A quarter are from overseas, including US firms Drug Farm and ASC Therapeutics, Britain’s AstraZeneca and Novotech (Australia).

“This diverse portfolio highlights Hong Kong’s unique advantage as an international city,” Innovation, Technology and Industry Secretary Sun Dong said.

About 60 enterprises forge partnerships with new Hong Kong I&T park

Nearly half the enterprises are from the life and health technology, new energy and microelectronics sectors. Some tenants would set up shop in two wet laboratory buildings for physical testing and advanced R&D centres.

Others would support innovation and technology development. One tenant aims to start a biotech testing centre in hopes of achieving medical breakthroughs. A maker of cancer drugs and targeted therapies also plans an R&D centre. A third is building an integrated cancer diagnostic and treatment centre for one-stop service involving R&D, production and treatment.

The Lok Ma Chau Loop park’s strategic location at the mainland border will help provide ready access to the Greater Bay Area, a grouping of nine mainland cities, Macau and Hong Kong, supporting cross-border exchanges of talent and people.

Hong Kong, with low taxes and access to international capital markets, is uniquely placed to facilitate access between the mainland and overseas markets.

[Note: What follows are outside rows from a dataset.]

-- ==== Sys2Proof/Machine/Dispatch.lean ====
section
/-! DEFINITION. One arm per command: a direct call of its meaning. -/
namespace Sys2Proof.Machine
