/-- R169 to R172, R178, R182 to R184: a symbol word is queued, refused or dropped; a dequeued symbol is appended and moves the
channel's synchronisation; a unit is staged with its sequence number or dropped on a full ring; RD consumes and DROP clears.
Where the spec leaves a choice it is the model's: assumptions 69, 70. -/
def Obligations.NavigationPath : Prop :=
  ∀ (who : Reader) (n : Fin 10) (v : Word) (s : State),
    let q := navQueue s n
    let k := 32 * n.val + bitsOf v.toNat 31 27
    let wr := s.fld F.NAV_STG_WR_WR
    let rd := s.fld F.NAV_STG_RD_RD
    let full (t : State) : Bool := (t.fld F.NAV_STG_WR_WR + 1) % 512 == t.fld F.NAV_STG_RD_RD
    (Open who (R.NAV_RING_SYM n) s →
      (symbolRefused k v s = false → q.length < 64 → ∃ t, exec (.symbolWrite who n v) s = .next t ∧ MemsSame s t ∧
        navQueue t n = q ++ [(v, (navCh s k).tag, (navCh s k).owed)] ∧ t.fld (F.NAV_RING_STAT_LEVEL n) = q.length + 1 ∧
        navCh t k = { navCh s k with owed := 0 } ∧ (∀ j, j ≠ k → navCh t j = navCh s j) ∧ RegsBut [R.NAV_RING_STAT n] s t) ∧
      (symbolRefused k v s = false → 64 ≤ q.length → ∃ t, exec (.symbolWrite who n v) s = .next t ∧ MemsSame s t ∧
        t.navFifo = s.navFifo ∧ t.bit (F.NAV_RING_STAT_OVF n) = true ∧ (navCh t k).owed = (navCh s k).owed + 1) ∧
      (symbolRefused k v s = true → ∃ t, exec (.symbolWrite who n v) s = .next t ∧ MemsSame s t ∧ t.navFifo = s.navFifo ∧
        t.bit (F.NAV_CH_STAT_REJ k) = true ∧ t.nav = s.nav ∧ RegsBut [R.NAV_CH_STAT k] s t)) ∧
    (q = [] → exec (.symbolDequeue n .byDevice) s = .next s) ∧
    (∀ tag owed rest f, q = (v, tag, owed) :: rest → chFmt k s = some f →
      let c := navCh s k
      let go (post : State → Prop) : Prop := ∃ t, exec (.symbolDequeue n .byDevice) s = .next t ∧ navQueue t n = rest ∧ MemsSame s t ∧ post t
      let sync (t : State) : Nat := t.fld (F.NAV_CH_STAT_SYNC k)
      let a := navAppend k [⟨softOf v, v.getLsbD 11, some (BitVec.ofNat 8 (bitsOf v.toNat 23 16))⟩] (setNavQueue s n rest)
      let units (m : Nat) (pol : Bool) : List NavOut := navUnits k f m pol a
      (c.tag ≠ tag → go (fun t => t.nav = s.nav)) ∧
      (c.tag = tag → v.getLsbD 10 = false → go (fun t => t.fld (F.NAV_CH_SYMIDX_SYMIDX k) =
        (s.fld (F.NAV_CH_SYMIDX_SYMIDX k) + bitsOf v.toNat 14 12 + owed + 1) % 2 ^ 32)) ∧
      (c.tag = tag → v.getLsbD 10 = true → sync s = 2 → go (fun t => t.bit (F.NAV_CH_STAT_SYNC_LOST k) = true ∧ EventUp 61 t)) ∧
      (c.tag = tag → v.getLsbD 10 = false → bitsOf v.toNat 14 12 = 0 → owed = 0 → c.seen = c.buf.length →
        (sync s = 0 → f.sync = .mark → v.getLsbD 11 = true → go (fun t => sync t = 1 ∧ (navCh t k).start = c.seen)) ∧
        (sync s = 1 → f.words = true → c.seen + 1 = c.start + 60 →
          (units 60 (s.bit (F.NAV_CH_STAT_POL k))).all (fun o => (o.checks.take 2).all id) = true →
          go (fun t => sync t = 2 ∧ t.bit (F.NAV_CH_STAT_POL_VALID k) = true ∧ t.navUnits = s.navUnits)) ∧
        (sync s = 1 → f.words = false → f.sync ≠ .mark → 2 ≤ c.start + f.unit → c.seen + 1 = c.start + f.unit + f.tail →
          ∀ o os, units (f.unit + f.tail) (s.bit (F.NAV_CH_STAT_POL k)) = o :: os → o.pass = true →
            go (fun t => sync t = 2 ∧ t.bit (F.NAV_CH_STAT_POL_VALID k) = true ∧
              s.navUnits.length + os.length < t.navUnits.length)) ∧
        (sync s = 2 → f.sync ≠ .mark → 2 ≤ c.start + f.unit → c.seen + 1 = c.start + f.unit + f.tail →
          (∀ p ∈ f.places, c.seen + 1 ≠ c.start + p + f.patLen) →
          ∀ o os, units (f.unit + f.tail) (s.bit (F.NAV_CH_STAT_POL k)) = o :: os → (∀ u ∈ o :: os, u.verdict f = 1) →
            s.fld F.NAV_CFG_LOSS_N ≠ 0 → s.fld F.NAV_CFG_LOSS_N ≤ c.fails + 1 →
            go (fun t => sync t = 0 ∧ t.bit (F.NAV_CH_STAT_SYNC_LOST k) = true ∧ EventUp 61 t ∧
              s.navUnits.length < t.navUnits.length)))) ∧
    (s.navUnits = [] → exec .unitStage s = .next s) ∧
    (∀ r rest, s.navUnits = r :: rest →
      ((wr + 1) % 512 ≠ rd → ∃ t, exec .unitStage s = .next t ∧ t.navUnits = rest ∧
        t.memBytes (stagingBase + 0x80 * wr) 128 = stagedBytes r (s.fld F.NAV_STG_WR_NSEQ) s ∧
        (∀ x, x < stagingBase + 0x80 * wr ∨ stagingBase + 0x80 * wr + 128 ≤ x → t.memByte x = s.memByte x) ∧
        t.fld F.NAV_STG_WR_WR = (wr + 1) % 512 ∧ t.fld F.NAV_STG_WR_NSEQ = (s.fld F.NAV_STG_WR_NSEQ + 1) % 2 ^ 16 ∧
        t.bit F.NAV_STG_STAT_FULL = full t) ∧
      ((wr + 1) % 512 = rd → ∃ t, exec .unitStage s = .next t ∧ t.navUnits = rest ∧ MemsSame s t ∧
        t.bit F.NAV_STG_STAT_DROP = true ∧ t.fld F.NAV_STG_STAT_DROP_CNT = min 0xFFFF (s.fld F.NAV_STG_STAT_DROP_CNT + 1) ∧
        EventUp 60 t ∧ t.fld F.NAV_STG_WR_WR = wr)) ∧
    (Open who R.NAV_STG_RD s →
      ((v.toNat % 512 + 512 - rd) % 512 ≤ (wr + 512 - rd) % 512 → ∃ t, exec (.stgRdWrite who v) s = .next t ∧ MemsSame s t ∧
        t.fld F.NAV_STG_RD_RD = v.toNat % 512 ∧ t.bit F.NAV_STG_STAT_FULL = full t ∧
        RegsBut [R.NAV_STG_RD, R.NAV_STG_STAT] s t) ∧
      ((wr + 512 - rd) % 512 < (v.toNat % 512 + 512 - rd) % 512 → ∃ t, exec (.stgRdWrite who v) s = .next t ∧ MemsSame s t ∧
        t.bit F.NAV_STG_STAT_BADRD = true ∧ RegsBut [R.NAV_STG_STAT] s t)) ∧
    (Open who R.NAV_STG_STAT s → v.getLsbD 30 = true → ∃ t, exec (.dropClear who v) s = .next t ∧ MemsSame s t ∧
      t.bit F.NAV_STG_STAT_DROP = false ∧ t.fld F.NAV_STG_STAT_DROP_CNT = 0 ∧ RegsBut [R.NAV_STG_STAT] s t)

/-! The Sieve, the Carousel, and the sky table with its solver (chapters 07 to 10). -/

/-- R190 to R200: a queued entry at the head of its chain starts its capture; a good capture is searched, a bad one, or one that a
step of the timebase fell into, taken again three times at most; a transform takes its lane cycles from the window's budget or is capped; a finished search detects, confirms or ends; a
detection goes to a hand-off slot or times out; a stale hand-off is armed again; the planner fills free entries from 64 on; a window
starts its budgets afresh; in LEAN an idle lane group 0 stops.
Where the spec leaves a choice it is the model's: assumptions 33, 35, 71, 72, 73, 74, 75. -/
def Obligations.SieveSearches : Prop :=
  ∀ (who : Reader) (i : BitVec 7) (lane : Fin 64) (h : BitVec 16) (s : State),
    let e := planEntry s i.toNat
    let steps := s.fld F.TB_STATUS_STEP_SEQ
    let goes (c : Instr) (post : State → PlanEntry → Prop) : Prop := ∃ t, exec c s = .next t ∧ post t (planEntry t i.toNat) ∧
      (∀ j, j ≠ i.toNat → planEntry t j = planEntry s j) ∧ t.ram = s.ram ∧ t.flash = s.flash
    let ended (res : Nat) (t : State) (f : PlanEntry) : Prop := f.state = 6 ∧ f.armed = false ∧ f.result = res ∧ EventUp 64 t
    (s.bit F.SIEVE_CFG_EN = true → pstate s ≠ 2 → e.state = 1 → captureBusy e.chain s = false →
      planFirst (fun x => x.state == 1 && x.chain == e.chain) s = some i.toNat → e.conf = false →
      goes (.sieveCaptureStart i) (fun t f => f.state = 2 ∧ f.t = captureTag s ∧ f.steps = steps ∧ f.samples = [] ∧ t.regs = s.regs ∧
        (e.flag 29 = false → f.dopC = toSigned 32 (winWord e.req 2) ∧ f.dopHW = winWord e.req 3 ∧ f.codHW = winWord e.req 5))) ∧
    (s.bit F.SIEVE_CFG_EN = false → exec (.sieveCaptureStart i) s = .next s) ∧
    (∀ g, sigOf e.sig = some g → e.state = 2 → e.conf = false →
      let n := captureRate g.kcps * e.tcoh * e.nnc
      (n ≤ e.got.length → 8 * e.invalid ≤ n → steps = e.steps → goes (.sieveCaptureDone i .byDevice .byDevice) (fun _ f =>
        f.state = 3 ∧ f.samples = e.got.reverse ∧ f.got = [] ∧ f.left = (2 * e.binHalf + 1) * e.nnc * 2)) ∧
      (n ≤ e.got.length → n < 8 * e.invalid ∨ steps ≠ e.steps → e.retries < 3 → goes (.sieveCaptureDone i .byDevice .byDevice) (fun _ f =>
        f.state = 2 ∧ f.retries = e.retries + 1 ∧ f.t = captureTag s ∧ f.samples = [])) ∧
      (n ≤ e.got.length → n < 8 * e.invalid ∨ steps ≠ e.steps → 3 ≤ e.retries → goes (.sieveCaptureDone i .byDevice .byDevice) (ended ST.nosig)) ∧
      (e.got.length < n → exec (.sieveCaptureDone i .byDevice .byDevice) s = .next s)) ∧
    (laneFree lane s = true → sieveReady s = some i.toNat →
      (s.sieve.used + passCost e.size ≤ sieveBudget s → goes (.sieveTransformStart lane) (fun t f =>
        f = { e with left := e.left - 1, busy := e.busy + 1, lcyc := e.lcyc + passCost e.size } ∧
        (Machine.lane t lane).work = some (.sieve i.toNat e.order) ∧ t.sieve.used = s.sieve.used + passCost e.size ∧
        t.regs = s.regs)) ∧
      (sieveBudget s < s.sieve.used + passCost e.size → s.sieve.capped = false → goes (.sieveTransformStart lane) (fun t f =>
        f = e ∧ t.sieve.capped = true ∧ t.bit F.SIEVE_STAT_CAPPED = true ∧ EventUp 66 t ∧ t.car = s.car))) ∧
    (laneFree lane s = false → exec (.sieveTransformStart lane) s = .next s) ∧
    (e.searching = true → e.left = 0 → e.busy = 0 → goes (.sieveSearchDone i) (fun t f => t.mem = s.mem ∧
      ((f.state = 4 ∧ f.conf = true ∧ e.conf = false ∧ e.flag 30 = true) ∨ (f.state = 5 ∧ e.flag 28 = true) ∨
        (ended ST.ok t f ∧ e.flag 28 = false) ∨ ended (if e.conf then ST.weak else ST.nosig) t f ∨ ended ST.nosig t f))) ∧
    (e.searching = false → exec (.sieveSearchDone i) s = .next s) ∧
    (∀ n k, e.state = 5 → handRing s = some n → handSlot n s = some k → goes (.sieveHandoff i) (fun t f => ended ST.ok t f ∧
      f.ring = n ∧ f.hslot = k ∧ f.hseq = s.sieve.hseq ∧ f.issued = true ∧ t.sieve.hseq = (s.sieve.hseq + 1) % 2 ^ 16 ∧
      t.memBytes (ringMem n + 0x1400 + 0x20 * k) 32 = handBytes e s.sieve.hseq ∧
      (∀ a, a < ringMem n + 0x1400 + 0x20 * k ∨ ringMem n + 0x1420 + 0x20 * k ≤ a → t.memByte a = s.memByte a) ∧
      t.maskBit (R.TRK_RING_HANDOFF_PEND n) k = true)) ∧
    (e.state = 5 → handRing s = none →
      (2 ^ 32 / 10 : Int) ≤ toSigned 64 ((s.now64 + 2 ^ 64 - e.t) % 2 ^ 64) →
      goes (.sieveHandoffTimeout i) (fun t f => ended ST.busy t f ∧ EventUp 65 t ∧ t.mem = s.mem)) ∧
    (e.state ≠ 5 → exec (.sieveHandoff i) s = .next s ∧ exec (.sieveHandoffTimeout i) s = .next s) ∧
    (Open who R.SIEVE_STALE s →
      (∀ x, s.sieve.plan.find? (fun x => x.2.issued && x.2.hseq == h.toNat) = some (i.toNat, x) →
        goes (.sieveStale who h) (fun t f => f.armed = true ∧ f.state = 1 ∧ f.req.drop 1 = x.req.drop 1 ∧ t.regs = s.regs)) ∧
      (s.sieve.plan.find? (fun x => x.2.issued && x.2.hseq == h.toNat) = none → exec (.sieveStale who h) s = .next s)) ∧
    (s.bit F.SIEVE_CFG_AUTO = true → s.bit F.SIEVE_CFG_EN = true → s.fld F.SIEVE_CFG_PERIOD ≠ 0 → ∃ t, exec .autoPlan s = .next t ∧
      t.regs = s.regs ∧ MemsSame s t ∧ (∀ j, (planEntry s j).armed = true ∨ j < 64 → planEntry t j = planEntry s j) ∧
      (∀ j, planEntry t j ≠ planEntry s j → j < 128 ∧ (planEntry t j).armed = true ∧ (planEntry t j).state = 1)) ∧
    (s.bit F.SIEVE_CFG_AUTO = false → exec .autoPlan s = .next s) ∧
    (∃ t, exec .laneWindow s = .next t ∧ t.sieve = { s.sieve with used := 0, capped := false } ∧
      t.car = { s.car with used := 0, hit := false } ∧ t.regs = s.regs ∧ MemsSame s t) ∧
    (pstate s = 1 → domainOn 15 s = true → s.sieve.last + 1200000 ≤ s.tick → sieveReady s = none →
      (∀ l < 8, (Machine.lane s l).work = none) → ∃ t, exec .leanGroup0Stop s = .next t ∧ domainOn 15 t = false ∧ MemsSame s t) ∧
    (pstate s ≠ 1 → exec .leanGroup0Stop s = .next s)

Naturally, success will not be achieved overnight. Research and development takes time, and ultimately success of the park will be measured in part by how much progress is eventually made.

Slowly but surely the city is moving in the right direction. What remains to be seen is how smoothly things progress once businesses are operating and things are up and running.

If all goes according to plan, the focus on research and development will help the city on its way to becoming Asia’s innovation and hi-tech hub.